Elsevier

Neural Networks

Volume 122, February 2020, Pages 395-406
Neural Networks

2019 Special Issue
Simultaneously learning affinity matrix and data representations for machine fault diagnosis

https://doi.org/10.1016/j.neunet.2019.11.007Get rights and content

Abstract

Recently, preserving geometry information of data while learning representations have attracted increasing attention in intelligent machine fault diagnosis. Existing geometry preserving methods require to predefine the similarities between data points in the original data space. The predefined affinity matrix, which is also known as the similarity matrix, is then used to preserve geometry information during the process of representations learning. Hence, the data representations are learned under the assumption of a fixed and known prior knowledge, i.e., similarities between data points. However, the assumed prior knowledge is difficult to precisely determine the real relationships between data points, especially in high dimensional space. Also, using two separated steps to learn affinity matrix and data representations may not be optimal and universal for data classification. In this paper, based on the extreme learning machine autoencoder (ELM-AE), we propose to learn the data representations and the affinity matrix simultaneously. The affinity matrix is treated as a variable and unified in the objective function of ELM-AE. Instead of predefining and fixing the affinity matrix, the proposed method adjusts the similarities by taking into account its capability of capturing the geometry information in both original data space and non-linearly mapped representation space. Meanwhile, the geometry information of original data can be preserved in the embedded representations with the help of the affinity matrix. Experimental results on several benchmark datasets demonstrate the effectiveness of the proposed method, and the empirical study also shows it is an efficient tool on machine fault diagnosis.

Introduction

Machine fault diagnosis, as a critical component of predictive maintenance, aims to monitor machine health conditions from collected sensor data, e.g., using vibration data collected by accelerometers to determine the health condition of motors (Li, Chow, Tipsuwan, & Hung, 2000). The condition monitoring system, with multiple sensors, is designed to collect real-time data and inspect the health conditions of the machines, and the system acquires a large amount of data. Generally, the sensory data is collected much faster than it is analyzed manually by diagnosticians. Therefore, machine learning techniques are widely used to build intelligent fault diagnosis systems and monitor machine health conditions.

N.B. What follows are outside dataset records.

-- ==== Sys2Proof/Machine/Flags.lean ====
section
/-! DEFINITION. The computed bits: the tag grammar, the words STATUS and TAGRES, and the codes of their fields
(10_state.md R24, R25, R42; 41_tag.md R130 to R134; 60_exceptions.md R300). -/

namespace Sys2Proof.Machine

/-- The code of a mode in STATUS[2:0] (R24). -/
def modeCode : Mode → BitVec 3
  | .idle => 0#3
  | .crc => 1#3
  | .frame => 2#3
  | .chunk => 3#3
  | .stream => 4#3
  | .done => 5#3
  | .error => 6#3

/-- The code of a phase in STATUS[14:12] (R24). -/
def phaseCode : Phase → BitVec 3
  | .none => 0#3
  | .sig => 1#3
  | .len => 2#3
  | .tag => 3#3
  | .data => 4#3
  | .crc => 5#3
  | .bound => 6#3

/-- The code of an error kind (R300). -/
def errKindCode : ErrKind → BitVec 4
  | .invalidTagLength => 1#4
  | .invalidTagBytes => 2#4
  | .unexpectedEof => 3#4
  | .checksumMismatch => 4#4
  | .badSignature => 5#4
  | .trailingBytes => 6#4
  | .chunkNotFound => 7#4
  | .invalidUtf8 => 8#4
  | .lengthOverflow => 9#4

/-- STATUS.ERR: 0 is no error (R24, R300). -/
def errCode : Option ErrKind → BitVec 4
  | none => 0#4
  | some k => errKindCode k

/-- An ASCII letter: 0x41 to 0x5A or 0x61 to 0x7A (R130). -/
def isLetter (b : Byte) : Bool :=
  (decide (0x41#8 ≤ b) && decide (b ≤ 0x5A#8)) || (decide (0x61#8 ≤ b) && decide (b ≤ 0x7A#8))

/-- A valid tag: all four wire bytes are letters (R131). -/
def validTag (t : Word) : Bool :=
  isLetter (wireByte t 0) && isLetter (wireByte t 1) && isLetter (wireByte t 2) && isLetter (wireByte t 3)

/-- The "is critical" bit, t[29] = 0 (R132). -/
def critical (t : Word) : Bool := !t.getLsbD 29

/-- One bit as a word, at place i. -/
def bitAt (b : Bool) (i : Nat) : Word := (BitVec.ofBool b).setWidth 32 <<< i

/-- What a read of STATUS returns (R25, 40_control.md R106). -/
def statusWord (s : State) : Word :=
  (modeCode s.mode).setWidth 32 ||| (errCode s.err).setWidth 32 <<< 4 ||| bitAt s.ign 8 ||| bitAt s.hdrv 9
    ||| bitAt (critical s.tag) 10 ||| bitAt s.sigmatch 11 ||| (phaseCode s.phase).setWidth 32 <<< 12
    ||| s.fcnt.setWidth 32 <<< 16

/-- What a read of TAGRES returns, from TAGCHK (R42, R134). -/
def tagresWord (t : Word) : Word :=
  bitAt (validTag t) 0 ||| bitAt (critical t) 1 ||| bitAt (isLetter (wireByte t 0)) 2
    ||| bitAt (isLetter (wireByte t 1)) 3 ||| bitAt (isLetter (wireByte t 2)) 4 ||| bitAt (isLetter (wireByte t 3)) 5

/-- IDLE, DONE and ERROR: the modes in which a start command is accepted (R101). -/
def startable : Mode → Bool
  | .idle | .done | .error => true
  | .crc | .frame | .chunk | .stream => false

/-- The modes in which a host write to CRC_STATE or TAG is accepted: IDLE, CRC, DONE and ERROR (R101). -/
def hostWritable : Mode → Bool
  | .idle | .crc | .done | .error => true
  | .frame | .chunk | .stream => false

end Sys2Proof.Machine
end

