-- ==== Sys2Proof/Certificates/Slice0/Obligations.lean ====
section
/-! DEFINITION. The statements for the provers, from the numbered rules of spec/. The registers' effects are written out
as the rules write them. Every result is the whole next state, so that it says too what stays as it was.

Three fields of the state are the model's own, not the block's: `bus`, `rdata` and `ignSeen` (log entries 2, 3 and 4). Where
a result names them, it says that the RDATA of a read is appended to the values read (R100, R283), and that the ghost mark of
R283 is set together with IGN; for the block itself the rules cited say all. -/

open Sys2Proof Sys2Proof.Machine

/-! ## The word, the decode, the step -/

/-- R70: `T = W<<40 | OFF<<32 | WDATA`, and the fields of T stand where the table of R70 says. -/
def Obligations.TransactionWordLayout : Prop :=
  ∀ (w : BitVec 1) (off : Offset) (v : Word),
    word w off v = w.setWidth 41 <<< 40 ||| off.setWidth 41 <<< 32 ||| v.setWidth 41
      ∧ (word w off v).extractLsb' 40 1 = w ∧ (word w off v).extractLsb' 32 8 = off
      ∧ (word w off v).extractLsb' 0 32 = v

/-- Words written out from the encodings of R74 and the listings of 95_test_vectors.md decode to the instructions they
stand for. -/
def Obligations.SampleWordsDecode : Prop :=
  decode 0x00000000000#41 = .rdId 0#32
    ∧ decode 0x00C00000000#41 = .rdStatus 0#32
    ∧ decode 0x10800000001#41 = .cmdCrcStart 0#28
    ∧ decode 0x108000000F1#41 = .cmdCrcStart 0xF#28
    ∧ decode 0x1080000000C#41 = .cmdReserved 0xC#4 0#28
    ∧ decode 0x11C31323334#41 = .wrDin32 0x31#8 0x32#8 0x33#8 0x34#8
    ∧ decode 0x11800000141#41 = .wrDin8 0x41#8 0x000001#24
    ∧ decode 0x12052755374#41 = .wrTag 0x52755374#32
    ∧ decode 0x13C52753574#41 = .wrTagchk 0x52753574#32
    ∧ decode 0x11900000041#41 = .wrMisalignedOdd 0x19#8 0x41#32
    ∧ decode 0x00E00000000#41 = .rdMisalignedEven 0x0E#8 0#32
    ∧ decode 0x18000000001#41 = .wrReserved 0x80#8 1#32
    ∧ decode 0x0FC00000000#41 = .rdReserved 0xFC#8 0#32

/-- R75: the procedure over the opcode table finds exactly one mnemonic for every word, that of the decoded instruction;
the fallback rows cover exactly the aligned offsets 0x44 to 0xFC, and the misaligned rows take every OFF with
OFF[1:0] != 00. -/
def Obligations.DecodeAgreesWithOpcodeTable : Prop :=
  ∀ t : Txn, tableMnemonics t = [(decode t).mnemonic]
    ∧ (tableRows.filter (fun r => r.applies t) = [] ↔
        t.getLsbD 32 = false ∧ t.getLsbD 33 = false ∧ 0x44#8 ≤ t.extractLsb' 32 8)
    ∧ ((decode t).mnemonic = "RD_MISALIGNED" ∨ (decode t).mnemonic = "WR_MISALIGNED" ↔
        t.getLsbD 32 = true ∨ t.getLsbD 33 = true)

/-- Encoding an instruction and decoding the word gives the instruction back, for every instruction and every operand the
encoding admits. -/
def Obligations.DecodeOfEncodeIsTheInstruction : Prop :=
  ∀ i : Instr, i.wellFormed = true → decode (encode i) = i

/-- The decode is total: every word decodes to a well-formed instruction, which encodes to that word again (R75). -/
def Obligations.EncodeOfDecodeIsTheWord : Prop :=
  ∀ t : Txn, (decode t).wellFormed = true ∧ encode (decode t) = t

/-- R100: the step decodes the transaction the bus delivers next and performs it; nothing else happens around it but that
the transaction is taken off the bus. -/
def Obligations.StepPerformsTheDecodedTransaction : Prop :=
  ∀ (s : State) (t : Txn) (rest : List BusEvent), s.bus = .transaction t :: rest →
    step s = exec (decode t) { s with bus := rest }

/-! ## Reads -/

/-- R105, R109, R104: ID and VERSION read their constants in every state; a read of a write-only register returns 0.
None of them changes anything. -/
def Obligations.ConstantsAndWriteOnlyRegistersRead : Prop :=
  ∀ (s : State) (x : Word),
    (decode (word 0#1 0x00#8 x) = .rdId x
      ∧ exec (.rdId x) s = .next { s with rdata := s.rdata ++ [0x504E4743#32] })
    ∧ (decode (word 0#1 0x04#8 x) = .rdVersion x
      ∧ exec (.rdVersion x) s = .next { s with rdata := s.rdata ++ [0x00010000#32] })
    ∧ (decode (word 0#1 0x08#8 x) = .rdCtrl x ∧ exec (.rdCtrl x) s = .next { s with rdata := s.rdata ++ [0#32] })
    ∧ (decode (word 0#1 0x18#8 x) = .rdDin8 x ∧ exec (.rdDin8 x) s = .next { s with rdata := s.rdata ++ [0#32] })
    ∧ (decode (word 0#1 0x1C#8 x) = .rdDin32 x ∧ exec (.rdDin32 x) s = .next { s with rdata := s.rdata ++ [0#32] })

/-- R106, with the field places and codes of R24: what a read of STATUS returns, field by field, reserved bits 0. -/
def Obligations.StatusReadsItsFields : Prop :=
  ∀ (s : State) (x : Word), decode (word 0#1 0x0C#8 x) = .rdStatus x ∧
    ∃ v : Word, exec (.rdStatus x) s = .next { s with rdata := s.rdata ++ [v] }
      ∧ v.extractLsb' 0 3 = (match s.mode with
          | .idle => 0#3 | .crc => 1#3 | .frame => 2#3 | .chunk => 3#3 | .stream => 4#3 | .done => 5#3 | .error => 6#3)
      ∧ v.getLsbD 3 = false
      ∧ v.extractLsb' 4 4 = (match s.err with
          | none => 0#4
          | some .invalidTagLength => 1#4 | some .invalidTagBytes => 2#4 | some .unexpectedEof => 3#4
          | some .checksumMismatch => 4#4 | some .badSignature => 5#4 | some .trailingBytes => 6#4
          | some .chunkNotFound => 7#4 | some .invalidUtf8 => 8#4 | some .lengthOverflow => 9#4)
      ∧ v.getLsbD 8 = s.ign ∧ v.getLsbD 9 = s.hdrv ∧ v.getLsbD 10 = !s.tag.getLsbD 29 ∧ v.getLsbD 11 = s.sigmatch
      ∧ v.extractLsb' 12 3 = (match s.phase with
          | .none => 0#3 | .sig => 1#3 | .len => 2#3 | .tag => 3#3 | .data => 4#3 | .crc => 5#3 | .bound => 6#3)
      ∧ v.getLsbD 15 = false ∧ v.extractLsb' 16 3 = s.fcnt ∧ v.extractLsb' 19 13 = 0#13

/-- R159, R160, R187, R188, R232 to R236, R136: each data register reads as the value it holds, CRC_VALUE as CRC_STATE
xor 0xFFFFFFFF. -/
def Obligations.DataRegistersReadTheirValues : Prop :=
  ∀ (s : State) (x : Word),
    (decode (word 0#1 0x10#8 x) = .rdCrcState x
      ∧ exec (.rdCrcState x) s = .next { s with rdata := s.rdata ++ [s.crcState] })
    ∧ (decode (word 0#1 0x14#8 x) = .rdCrcValue x
      ∧ exec (.rdCrcValue x) s = .next { s with rdata := s.rdata ++ [s.crcState ^^^ 0xFFFFFFFF#32] })
    ∧ (decode (word 0#1 0x20#8 x) = .rdTag x ∧ exec (.rdTag x) s = .next { s with rdata := s.rdata ++ [s.tag] })
    ∧ (decode (word 0#1 0x24#8 x) = .rdLen x ∧ exec (.rdLen x) s = .next { s with rdata := s.rdata ++ [s.len] })
    ∧ (decode (word 0#1 0x28#8 x) = .rdRxcrc x
      ∧ exec (.rdRxcrc x) s = .next { s with rdata := s.rdata ++ [s.rxcrc] })
    ∧ (decode (word 0#1 0x2C#8 x) = .rdRem x ∧ exec (.rdRem x) s = .next { s with rdata := s.rdata ++ [s.rem] })
    ∧ (decode (word 0#1 0x30#8 x) = .rdPos x ∧ exec (.rdPos x) s = .next { s with rdata := s.rdata ++ [s.pos] })
    ∧ (decode (word 0#1 0x34#8 x) = .rdChunks x
      ∧ exec (.rdChunks x) s = .next { s with rdata := s.rdata ++ [s.chunks] })
    ∧ (decode (word 0#1 0x38#8 x) = .rdCstart x
      ∧ exec (.rdCstart x) s = .next { s with rdata := s.rdata ++ [s.cstart] })
    ∧ (decode (word 0#1 0x3C#8 x) = .rdTagchk x
      ∧ exec (.rdTagchk x) s = .next { s with rdata := s.rdata ++ [s.tagchk] })

/-- R134, with R130 to R132: TAGRES reads the verdict on TAGCHK: VALID, CRIT and one LETTER bit a byte. -/
def Obligations.TagresReadsTheVerdict : Prop :=
  let letter : Byte → Prop := fun b => (0x41#8 ≤ b ∧ b ≤ 0x5A#8) ∨ (0x61#8 ≤ b ∧ b ≤ 0x7A#8)
  ∀ (s : State) (x : Word), decode (word 0#1 0x40#8 x) = .rdTagres x ∧
    ∃ v : Word, exec (.rdTagres x) s = .next { s with rdata := s.rdata ++ [v] }
      ∧ (v.getLsbD 0 = true ↔ letter (s.tagchk.extractLsb' 24 8) ∧ letter (s.tagchk.extractLsb' 16 8)
          ∧ letter (s.tagchk.extractLsb' 8 8) ∧ letter (s.tagchk.extractLsb' 0 8))
      ∧ (v.getLsbD 1 = true ↔ s.tagchk.getLsbD 29 = false)
      ∧ (v.getLsbD 2 = true ↔ letter (s.tagchk.extractLsb' 24 8))
      ∧ (v.getLsbD 3 = true ↔ letter (s.tagchk.extractLsb' 16 8))
      ∧ (v.getLsbD 4 = true ↔ letter (s.tagchk.extractLsb' 8 8))
      ∧ (v.getLsbD 5 = true ↔ letter (s.tagchk.extractLsb' 0 8))
      ∧ v.extractLsb' 6 26 = 0#26

/-- R110, R120: a read of a misaligned offset, and of an aligned reserved offset 0x44 to 0xFC, returns 0, changes nothing
and sets no IGN. -/
def Obligations.MisalignedAndReservedReadsGiveZero : Prop :=
  ∀ (s : State) (off : Offset) (x : Word),
    (off.getLsbD 0 = true → decode (word 0#1 off x) = .rdMisalignedOdd off x)
      ∧ (off.getLsbD 0 = false → off.getLsbD 1 = true → decode (word 0#1 off x) = .rdMisalignedEven off x)
      ∧ (off.getLsbD 0 = false → off.getLsbD 1 = false → 0x44#8 ≤ off → decode (word 0#1 off x) = .rdReserved off x)
      ∧ exec (.rdMisalignedOdd off x) s = .next { s with rdata := s.rdata ++ [0#32] }
      ∧ exec (.rdMisalignedEven off x) s = .next { s with rdata := s.rdata ++ [0#32] }
      ∧ exec (.rdReserved off x) s = .next { s with rdata := s.rdata ++ [0#32] }

/-- R57: no read has a side effect: a word with W = 0, at any offset, returns a value and changes nothing; read again, it
returns the same value. -/
def Obligations.ReadsHaveNoSideEffect : Prop :=
  ∀ (t : Txn) (s : State), t.getLsbD 40 = false →
    ∃ v : Word, exec (decode t) s = .next { s with rdata := s.rdata ++ [v] }
      ∧ exec (decode t) { s with rdata := s.rdata ++ [v] } = .next { s with rdata := s.rdata ++ [v] ++ [v] }

/-! ## Writes and commands -/

/-- R103: a write to any of the eleven read-only registers sets IGN and changes nothing else, whatever the value. The
ghost mark of R283 is set together with IGN. -/
def Obligations.WritesToReadOnlyRegistersAreIgnored : Prop :=
  ∀ (s : State) (v : Word),
    let t : State := { s with ign := true, ignSeen := true }
    (decode (word 1#1 0x00#8 v) = .wrId v ∧ exec (.wrId v) s = .next t)
      ∧ (decode (word 1#1 0x04#8 v) = .wrVersion v ∧ exec (.wrVersion v) s = .next t)
      ∧ (decode (word 1#1 0x0C#8 v) = .wrStatus v ∧ exec (.wrStatus v) s = .next t)
      ∧ (decode (word 1#1 0x14#8 v) = .wrCrcValue v ∧ exec (.wrCrcValue v) s = .next t)
      ∧ (decode (word 1#1 0x24#8 v) = .wrLen v ∧ exec (.wrLen v) s = .next t)
      ∧ (decode (word 1#1 0x28#8 v) = .wrRxcrc v ∧ exec (.wrRxcrc v) s = .next t)
      ∧ (decode (word 1#1 0x2C#8 v) = .wrRem v ∧ exec (.wrRem v) s = .next t)
      ∧ (decode (word 1#1 0x30#8 v) = .wrPos v ∧ exec (.wrPos v) s = .next t)
      ∧ (decode (word 1#1 0x34#8 v) = .wrChunks v ∧ exec (.wrChunks v) s = .next t)
      ∧ (decode (word 1#1 0x38#8 v) = .wrCstart v ∧ exec (.wrCstart v) s = .next t)
      ∧ (decode (word 1#1 0x40#8 v) = .wrTagres v ∧ exec (.wrTagres v) s = .next t)

/-- R107, R108, R116: a misaligned write, a write to an aligned reserved offset 0x44 to 0xFC and a reserved command 0x8
to 0xF set IGN and change nothing else. -/
def Obligations.MisalignedAndReservedWritesAreIgnored : Prop :=
  ∀ (s : State) (off : Offset) (v : Word) (c : BitVec 4) (g : BitVec 28),
    let t : State := { s with ign := true, ignSeen := true }
    (off.getLsbD 0 = true → decode (word 1#1 off v) = .wrMisalignedOdd off v)
      ∧ (off.getLsbD 0 = false → off.getLsbD 1 = true → decode (word 1#1 off v) = .wrMisalignedEven off v)
      ∧ (off.getLsbD 0 = false → off.getLsbD 1 = false → 0x44#8 ≤ off → decode (word 1#1 off v) = .wrReserved off v)
      ∧ (0x8#4 ≤ c → decode (word 1#1 0x08#8 (g ++ c)) = .cmdReserved c g)
      ∧ exec (.wrMisalignedOdd off v) s = .next t ∧ exec (.wrMisalignedEven off v) s = .next t
      ∧ exec (.wrReserved off v) s = .next t ∧ exec (.cmdReserved c g) s = .next t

Machine learning techniques require a carefully feature extraction before they can well monitor machine health conditions. Data representations, also known as features, are extracted from sensory data to remove the redundant information and retain the relevant information. For example, Samanta and Al-Balushi (2003) extracted statistical features, e.g., root mean square, kurtosis, and skewness, from time-domain sensory data. Moreover, Al-Badour, Sunar, and Cheded (2011) used the wavelet transform to extract features from the time–frequency domain of original data, and Zhong, Wong, and Yang (2018) used intrinsic mode functions, which are extracted by using empirical mode decomposition, as the features for further machine health conditions monitoring. However, manual feature extraction requires expert domain knowledge and can be labor-intensive.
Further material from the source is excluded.